There's no humanity or complexity to be found in this portrayal of Hydrich – and no doubt, none to be found in the real man either – so aside for the visceral reactions that depictions of the atrocities if the Holocaust still elicit with ease, much of the first half of the film spends its time treading the line between boring and immensely frustrating. It's well made and well acted but it does nothing than a much briefer look at Hydrich terrible deeds wouldn't have done better.

This is all the more frustrating because the second half – or, to be entirely honest, it may well have been the second two thirds – is so, so close to being great. Cedric Jimenez isn't exactly what one would call a visionary director as the look and feel of the film is really nothing we haven't come across before, many times over, but perhaps there is only so much that can be done with this setting before it starts taking on the almost parodic feel of Tarantino's Inglorious Bastards. What Jimenez is quite excellent, though, is at building and maintaining tension through the entire second half of the film that starts fraught and only escalates from there. It's gripping, pulse-pounding stuff that stands tall with the best espionage and war films.

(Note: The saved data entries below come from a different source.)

-- ==== Sys2Proof/Machine/Lattice.lean ====
section
/-! DEFINITION. ML-KEM (FIPS 203), ML-DSA (FIPS 204), and key pairs and ECDSA signatures
(FIPS 186-5), as functions of their inputs and of the random bits that they draw. PRESUMED: the spec names the standards;
their contents are taken from outside it. -/

namespace Sys2Proof.Machine

/-! ## Packing and sampling -/

/-- 256 values of `d` bits as octets, least significant bit first. -/
def packBits (d : Nat) (l : List Nat) : List Octet := leOctets (32 * d) (l.foldr (fun x n => x + 2 ^ d * n) 0)

/-- The lowest `d`-bit digits of a number, `n` of them. -/
def digits (d : Nat) : Nat → Nat → List Nat
  | 0, _ => []
  | n + 1, x => x % 2 ^ d :: digits d n (x / 2 ^ d)

/-- 256 values of `d` bits read from octets. -/
def unpackBits (d : Nat) (l : List Octet) : List Nat := digits d 256 (leNat l)

/-- Octets `i` of a string cut into pieces of `n`. -/
def piece (n i : Nat) (l : List Octet) : List Octet := (l.drop (n * i)).take n

/-- SHA3-512. -/
def sha3Wide (m : List Octet) : List Octet := sponge 72 6 64 m

/-- SHAKE128. -/
def shake128 (n : Nat) (m : List Octet) : List Octet := sponge 168 0x1f n m

/-- SHAKE256. -/
def shake256 (n : Nat) (m : List Octet) : List Octet := sponge 136 0x1f n m

/-- An octet of a small number. -/
def oct (n : Nat) : Octet := BitVec.ofNat 8 n

/-- The sum of two polynomials modulo q. -/
def polyAdd (q : Nat) (a b : List Nat) : List Nat := List.zipWith (fun x y => (x + y) % q) a b

/-- The difference of two polynomials modulo q. -/
def polySub (q : Nat) (a b : List Nat) : List Nat := List.zipWith (fun x y => (x + q - y) % q) a b

/-- The zero polynomial. -/
def polyZero : List Nat := List.replicate 256 0

/-- The sum of the products of two vectors in the transform domain. -/
def polyDot (f : Bool) (a b : List (List Nat)) : List Nat :=
  (List.zipWith (polyMul f) a b).foldl (polyAdd (if f then dsaQ else kemQ)) polyZero

/-- A matrix by rows, from its entry function. -/
def matrix (k l : Nat) (f : Nat → Nat → List Nat) : List (List (List Nat)) :=
  (List.range k).map fun i => (List.range l).map fun j => f i j

/-! ## ML-KEM (FIPS 203) -/

/-- The parameters of an ML-KEM set: its dimension and the bits kept of each half of a ciphertext. -/
structure KemSet where
  k : Nat
  du : Nat
  dv : Nat

/-- ML-KEM-768 (0) and ML-KEM-1024. -/
def kemSet (p : Nat) : KemSet := if p = 0 then ⟨3, 10, 4⟩ else ⟨4, 11, 5⟩

/-- A uniform polynomial in the transform domain: SampleNTT. -/
def kemUniform (seed : List Octet) : List Nat :=
  (((pieces 3 280 (shake128 840 seed)).flatMap fun t => [leNat t % 4096, leNat t / 4096]).filter fun x => x < kemQ).take 256

/-- A short polynomial: SamplePolyCBD with η = 2. -/
def kemShort (seed : List Octet) (n : Nat) : List Nat :=
  (digits 4 256 (leNat (shake256 128 (seed ++ [oct n])))).map fun x =>
    (kemQ + x % 2 + x / 2 % 2 - x / 4 % 2 - x / 8) % kemQ

/-- The short polynomials numbered `n` to `n + k - 1`. -/
def kemShorts (seed : List Octet) (n k : Nat) : List (List Nat) := (List.range k).map fun i => kemShort seed (n + i)

/-- Compress. -/
def kemCompress (d x : Nat) : Nat := (2 ^ (d + 1) * x + kemQ) / (2 * kemQ) % 2 ^ d

/-- Decompress. -/
def kemDecompress (d y : Nat) : Nat := (2 * kemQ * y + 2 ^ d) / 2 ^ (d + 1)

/-- The transformed polynomials of a key, reduced. -/
def kemVector (k : Nat) (l : List Octet) : List (List Nat) :=
  (List.range k).map fun i => (unpackBits 12 (piece 384 i l)).map fun x => x % kemQ

/-- The encapsulation and decapsulation keys of seeds d and z: ML-KEM.KeyGen. -/
def kemKeys (p : Nat) (d z : List Octet) : List Octet × List Octet :=
  let k := (kemSet p).k
  let g := sha3Wide (d ++ [oct k])
  let rho := g.take 32
  let s := (kemShorts (g.drop 32) 0 k).map (ntt false)
  let e := (kemShorts (g.drop 32) k k).map (ntt false)
  let a := matrix k k fun i j => kemUniform (rho ++ [oct j, oct i])
  let t := List.zipWith (fun r e => polyAdd kemQ (polyDot false r s) e) a e
  let ek := t.flatMap (packBits 12) ++ rho
  (ek, s.flatMap (packBits 12) ++ ek ++ sponge 136 6 32 ek ++ z)

/-- The ciphertext of 32 octets under an encapsulation key: K-PKE.Encrypt. -/
def kemEncrypt (p : Nat) (ek m r : List Octet) : List Octet :=
  let c := kemSet p
  let k := c.k
  let rho := ek.drop (384 * k)
  let y := (kemShorts r 0 k).map (ntt false)
  let a := matrix k k fun i j => kemUniform (rho ++ [oct i, oct j])
  let u := List.zipWith (fun row e => polyAdd kemQ (intt false (polyDot false row y)) e) a (kemShorts r k k)
  let v := polyAdd kemQ (polyAdd kemQ (intt false (polyDot false (kemVector k ek) y)) (kemShort r (2 * k)))
    ((unpackBits 1 m).map (kemDecompress 1))
  (u.flatMap fun w => packBits c.du (w.map (kemCompress c.du))) ++ packBits c.dv (v.map (kemCompress c.dv))

/-- The 32 octets of a ciphertext: K-PKE.Decrypt. -/
def kemDecrypt (p : Nat) (dk ct : List Octet) : List Octet :=
  let c := kemSet p
  let u := (List.range c.k).map fun i => (unpackBits c.du (piece (32 * c.du) i ct)).map (kemDecompress c.du)
  let v := (unpackBits c.dv (ct.drop (32 * c.du * c.k))).map (kemDecompress c.dv)
  packBits 1 ((polySub kemQ v (intt false (polyDot false (kemVector c.k dk) (u.map (ntt false))))).map (kemCompress 1))

/-- The ciphertext and the shared key of an encapsulation key and 32 random octets: ML-KEM.Encaps. -/
def kemEncaps (p : Nat) (ek m : List Octet) : List Octet × List Octet :=
  let g := sha3Wide (m ++ sponge 136 6 32 ek)
  (kemEncrypt p ek m (g.drop 32), g.take 32)

/-- The shared key of a decapsulation key and a ciphertext: ML-KEM.Decaps. PRESUMED: log 52. -/
def kemDecaps (p : Nat) (dk ct : List Octet) : List Octet :=
  let k := (kemSet p).k
  let ek := (dk.drop (384 * k)).take (384 * k + 32)
  let m := kemDecrypt p (dk.take (384 * k)) ct
  let g := sha3Wide (m ++ (dk.drop (768 * k + 32)).take 32)
  if kemEncrypt p ek m (g.drop 32) = ct then g.take 32 else shake256 32 (dk.drop (768 * k + 64) ++ ct)

/-! ## ML-DSA (FIPS 204) -/

/-- The parameters of an ML-DSA set. -/
structure DsaSet where
  k : Nat
  l : Nat
  eta : Nat
  tau : Nat
  beta : Nat
  omega : Nat
  hash : Nat

/-- ML-DSA-65 (0) and ML-DSA-87. -/
def dsaSet (p : Nat) : DsaSet := if p = 0 then ⟨6, 5, 4, 49, 196, 55, 48⟩ else ⟨8, 7, 2, 60, 120, 75, 64⟩

/-- The bound γ1. -/
def dsaGamma1 : Nat := 2 ^ 19

/-- Twice the bound γ2. -/
def dsaStep : Nat := (dsaQ - 1) / 16

/-- A uniform polynomial in the transform domain: RejNTTPoly. -/
def dsaUniform (seed : List Octet) : List Nat :=
  (((pieces 3 336 (shake128 1008 seed)).map fun t => leNat t % 2 ^ 23).filter fun x => x < dsaQ).take 256

/-- A short coefficient, by how far it lies below η, from a half octet that is taken. -/
def dsaHalf (eta x : Nat) : List Nat := if eta = 2 then (if x < 15 then [x % 5] else []) else (if x < 9 then [x] else [])

/-- A short polynomial, each coefficient as η less it: RejBoundedPoly. -/
def dsaShort (eta : Nat) (seed : List Octet) (n : Nat) : List Nat :=
  ((digits 4 1088 (leNat (shake256 544 (seed ++ [oct n, 0])))).flatMap (dsaHalf eta)).take 256

/-- The coefficients modulo q of a polynomial given by how far they lie below `b`. -/
def dsaBelow (b : Nat) (l : List Nat) : List Nat := l.map fun x => (dsaQ + b - x) % dsaQ

/-- ExpandA. -/
def dsaMatrix (c : DsaSet) (rho : List Octet) : List (List (List Nat)) :=
  matrix c.k c.l fun i j => dsaUniform (rho ++ [oct j, oct i])

/-- The high part of Power2Round. -/
def dsaHigh (x : Nat) : Nat := (x + 4095) / 8192

/-- 2^12 less the low part of Power2Round. -/
def dsaLow (x : Nat) : Nat := 4096 + 8192 * dsaHigh x - x

/-- The public and private keys of a seed: ML-DSA.KeyGen. PRESUMED: log 52. -/
def dsaKeys (p : Nat) (xi : List Octet) : List Octet × List Octet :=
  let c := dsaSet p
  let h := shake256 128 (xi ++ [oct c.k, oct c.l])
  let rho := h.take 32
  let short (i : Nat) : List Nat := dsaShort c.eta ((h.drop 32).take 64) i
  let s1 := (List.range c.l).map short
  let s2 := (List.range c.k).map fun i => short (c.l + i)
  let s1h := s1.map fun s => ntt true (dsaBelow c.eta s)
  let t := List.zipWith (fun r e => polyAdd dsaQ (intt true (polyDot true r s1h)) (dsaBelow c.eta e)) (dsaMatrix c rho) s2
  let pk := rho ++ t.flatMap fun v => packBits 10 (v.map dsaHigh)
  let bits := if c.eta = 2 then 3 else 4
  (pk, rho ++ h.drop 96 ++ shake256 64 pk ++ (s1 ++ s2).flatMap (packBits bits) ++
    t.flatMap fun v => packBits 13 (v.map dsaLow))

/-- SampleInBall, coefficient by coefficient from `i` on: the polynomial so far, the signs left and the octets left. -/
def dsaBallFrom (i : Nat) (signs : Nat) : Nat → List Nat → List Octet → List Nat
  | 0, c, _ => c
  | n + 1, c, l =>
    match l.dropWhile fun o => i < o.toNat with
    | [] => c
    | j :: l =>
      let s := if signs % 2 = 1 then dsaQ - 1 else 1
      dsaBallFrom (i + 1) (signs / 2) n ((c.set i (c.getD j.toNat 0)).set j.toNat s) l

/-- SampleInBall. -/
def dsaBall (tau : Nat) (seed : List Octet) : List Nat :=
  let s := shake256 544 seed
  dsaBallFrom (256 - tau) (leNat (s.take 8)) tau polyZero (s.drop 8)

/-- The positions of one polynomial's hints: rising, no more than ω in all. -/
def dsaRising : List Nat → Bool
  | a :: b :: l => decide (a < b) && dsaRising (b :: l)
  | _ => true

/-- The hint of each polynomial, from the ends of their runs of positions, or none where the encoding is malformed. -/
def dsaHints (omega : Nat) (pos : List Nat) : Nat → List Nat → Option (List (List Nat))
  | i, [] => if (pos.drop i).all (fun x => x == 0) then some [] else none
  | i, e :: l =>
    let run := (pos.take e).drop i
    if e < i ∨ omega < e ∨ dsaRising run = false then none
    else match dsaHints omega pos e l with
      | none => none
      | some r => some (run :: r)

/-- UseHint: the high part of a coefficient (Decompose), moved by its hint. -/
def dsaUse (hint : Bool) (x : Nat) : Nat :=
  let hi := (x + dsaStep / 2 - 1) / dsaStep
  let up := decide (dsaStep * hi < x)
  let hi := hi % 16
  if !hint then hi else if up then (hi + 1) % 16 else (hi + 15) % 16

/-- ML-DSA verification of a signature of μ: public key, μ, signature. PRESUMED: log 52. -/
def dsaVerify (p : Nat) (pk mu sig : List Octet) : Bool :=
  let c := dsaSet p
  let z := (List.range c.l).map fun i => unpackBits 20 (piece 640 i (sig.drop c.hash))
  let y := (sig.drop (c.hash + 640 * c.l)).map (·.toNat)
  match dsaHints c.omega (y.take c.omega) 0 (y.drop c.omega) with
  | none => false
  | some hints =>
    let ch := ntt true (dsaBall c.tau (sig.take c.hash))
    let zh := z.map fun v => ntt true (dsaBelow dsaGamma1 v)
    let w := (List.range c.k).map fun i =>
      let t := ntt true ((unpackBits 10 (piece 320 i (pk.drop 32))).map fun x => 8192 * x % dsaQ)
      intt true (polySub dsaQ (polyDot true ((dsaMatrix c (pk.take 32)).getD i []) zh) (polyMul true ch t))
    let w1 := List.zipWith (fun v h => v.zipIdx.map fun e => dsaUse (h.contains e.2) e.1) w hints
    (z.all fun v => v.all fun x => decide (c.beta < x ∧ x < 2 * dsaGamma1 - c.beta)) &&
      shake256 c.hash (mu ++ w1.flatMap (packBits 4)) == sig.take c.hash

/-- The distance of a coefficient from 0 modulo q. -/
def dsaSize (x : Nat) : Nat := min x (dsaQ - x)

/-- The distance from 0 of a coefficient's low part (Decompose). -/
def dsaLowSize (x : Nat) : Nat :=
  let hi := (x + dsaStep / 2 - 1) / dsaStep
  if hi = 16 then dsaStep * hi + 1 - x else max x (dsaStep * hi) - min x (dsaStep * hi)

/-- Every coefficient of a vector is below a bound, by a measure. -/
def dsaWithin (f : Nat → Nat) (n : Nat) (v : List (List Nat)) : Bool := v.all fun p => p.all fun x => decide (f x < n)

/-- The product of a transformed polynomial and each of a vector. -/
def dsaTimes (c : List Nat) (v : List (List Nat)) : List (List Nat) := v.map fun p => intt true (polyMul true c p)

/-- The hints of each polynomial, as the signature holds them: the positions, then the ends of their runs. -/
def dsaHintOctets (omega : Nat) (h : List (List Nat)) : List Octet :=
  let pos := h.flatMap fun l => l
  (pos ++ List.replicate (omega - pos.length) 0 ++ (List.range h.length).map fun i => ((h.take (i + 1)).flatMap fun l => l).length).map oct

/-- The signature that attempt `n` of ML-DSA.Sign yields, if it passes: private key, μ and hedge. PRESUMED: log 52. -/
def dsaAttempt (p : Nat) (sk mu rnd : List Octet) (n : Nat) : Option (List Octet) :=
  let c := dsaSet p
  let bits := if c.eta = 2 then 3 else 4
  let vec (from_ k b v : Nat) : List (List Nat) :=
    (List.range k).map fun i => ntt true (dsaBelow v (unpackBits b (piece (32 * b) i (sk.drop from_))))
  let s1 := vec 128 c.l bits c.eta
  let s2 := vec (128 + 32 * bits * c.l) c.k bits c.eta
  let t0 := vec (128 + 32 * bits * (c.l + c.k)) c.k 13 4096
  let rp := shake256 64 ((sk.drop 32).take 32 ++ rnd ++ mu)
  let y := (List.range c.l).map fun i => dsaBelow dsaGamma1 (unpackBits 20 (shake256 640 (rp ++ leOctets 2 (c.l * (n - 1) + i))))
  let yh := y.map (ntt true)
  let w := (dsaMatrix c (sk.take 32)).map fun r => intt true (polyDot true r yh)
  let ct := shake256 c.hash (mu ++ w.flatMap fun v => packBits 4 (v.map (dsaUse false)))
  let ch := ntt true (dsaBall c.tau ct)
  let z := List.zipWith (polyAdd dsaQ) y (dsaTimes ch s1)
  let u := List.zipWith (polySub dsaQ) w (dsaTimes ch s2)
  let v := dsaTimes ch t0
  let hints := List.zipWith (fun a b => (List.range 256).filter fun i =>
    dsaUse false (a.getD i 0) != dsaUse false ((a.getD i 0 + b.getD i 0) % dsaQ)) u v
  if dsaWithin dsaSize (dsaGamma1 - c.beta) z && dsaWithin dsaLowSize (dsaStep / 2 - c.beta) u &&
      dsaWithin dsaSize (dsaStep / 2) v && decide ((hints.flatMap fun l => l).length ≤ c.omega) then
    some (ct ++ (z.flatMap fun q => packBits 20 (dsaBelow dsaGamma1 q)) ++ dsaHintOctets c.omega hints)
  else none

/-! ## Keys and signatures on the curves (FIPS 186-5, RFC 7748) -/

/-- A scalar from 1 to n - 1, from more random bits than n has. -/
def ecScalar (c : Curve) (x : Nat) : Nat := 1 + x % (c.n - 1)

/-- The octets of a point, `n` to a coordinate. -/
def ecOctets (n : Nat) : Option (Nat × Nat) → List Octet
  | none => List.replicate (2 * n) 0
  | some q => beOctets n q.1 ++ beOctets n q.2

/-- The private and public keys of random bits. -/
def ecKeys (c : Curve) (n x : Nat) : List Octet × List Octet :=
  let d := ecScalar c x
  (beOctets n d, ecOctets n (ecMul c 384 d (some (c.gx, c.gy))))

/-- The ECDSA signature of a digest under a private key, with a nonce from random bits; none where the nonce yields no
signature. PRESUMED: log 52. -/
def ecdsaSign (c : Curve) (n : Nat) (key digest : List Octet) (x : Nat) : Option (List Octet) :=
  let k := ecScalar c x
  match ecMul c 384 k (some (c.gx, c.gy)) with
  | none => none
  | some q =>
    let r := q.1 % c.n
    let s := invMod k c.n * (beNat digest + r * beNat key) % c.n
    if r = 0 ∨ s = 0 then none else some (beOctets n r ++ beOctets n s)

/-- The Ed25519 public key of a seed. -/
def edPublic (seed : List Octet) : List Octet := edEncode (edMul 256 (clampScalar ((sha512 seed).take 32)) edB)

/-- The X25519 public key of a scalar. -/
def x25519Public (scalar : List Octet) : List Octet := x25519 scalar (leOctets 32 9)

end Sys2Proof.Machine
end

The performances too are very strong as Clarke and Pike continue to be genuinely terrifying throughout, while our heroes are played by an assortment of excellent character actors, including Mia Wasikowska, Jack O'Connell and Jack Reynor. Here's the problem, though, while both Jacks are really perfectly good in their roles, their characters are woefully under-developed and they look so similar here that it becomes all but impossible to tell them apart. Reynor, who was so wonderful in last year's sublimely charming Sing Street, doesn't even have his distinctive Irish accent to rely on here to distinguish him from his fellow Jack.     

This might seem super-nitpicky but it profoundly isn't. Yes, World War II and the Holocaust allows for simple good vs evil divisions in a way that few conflicts do but it's extremely strange that more attention is paid to developing – and, really, ultimately failing to develop – one of the worst Nazis of them all, while spending precious little time developing the clear heroes of the piece. As such, while the film is thrilling in its later sections and the basic nature of the Holocaust means that any depictions of it remain incredibly disturbing (no doubt all the more by my being Jewish) but much of the drama plays out with a real sense of detachment. Dramatisations of real events often have the advantage of being able to pull you further into the people involved but not only does the Man With the Iron Heart not do that, there's a good chance that a documentary might have given us more insight into these men (and occasional women). 

Still, for all of its many flaws and for all that it doesn't come close to the best Holocaust movies, it is not without its moments of visceral power and accomplished storytelling. The story too, absolutely needs to be told – and until recently actually hasn't been very much – but it's certainly not helped by being neither the first nor the only version of this story to come along in recent years.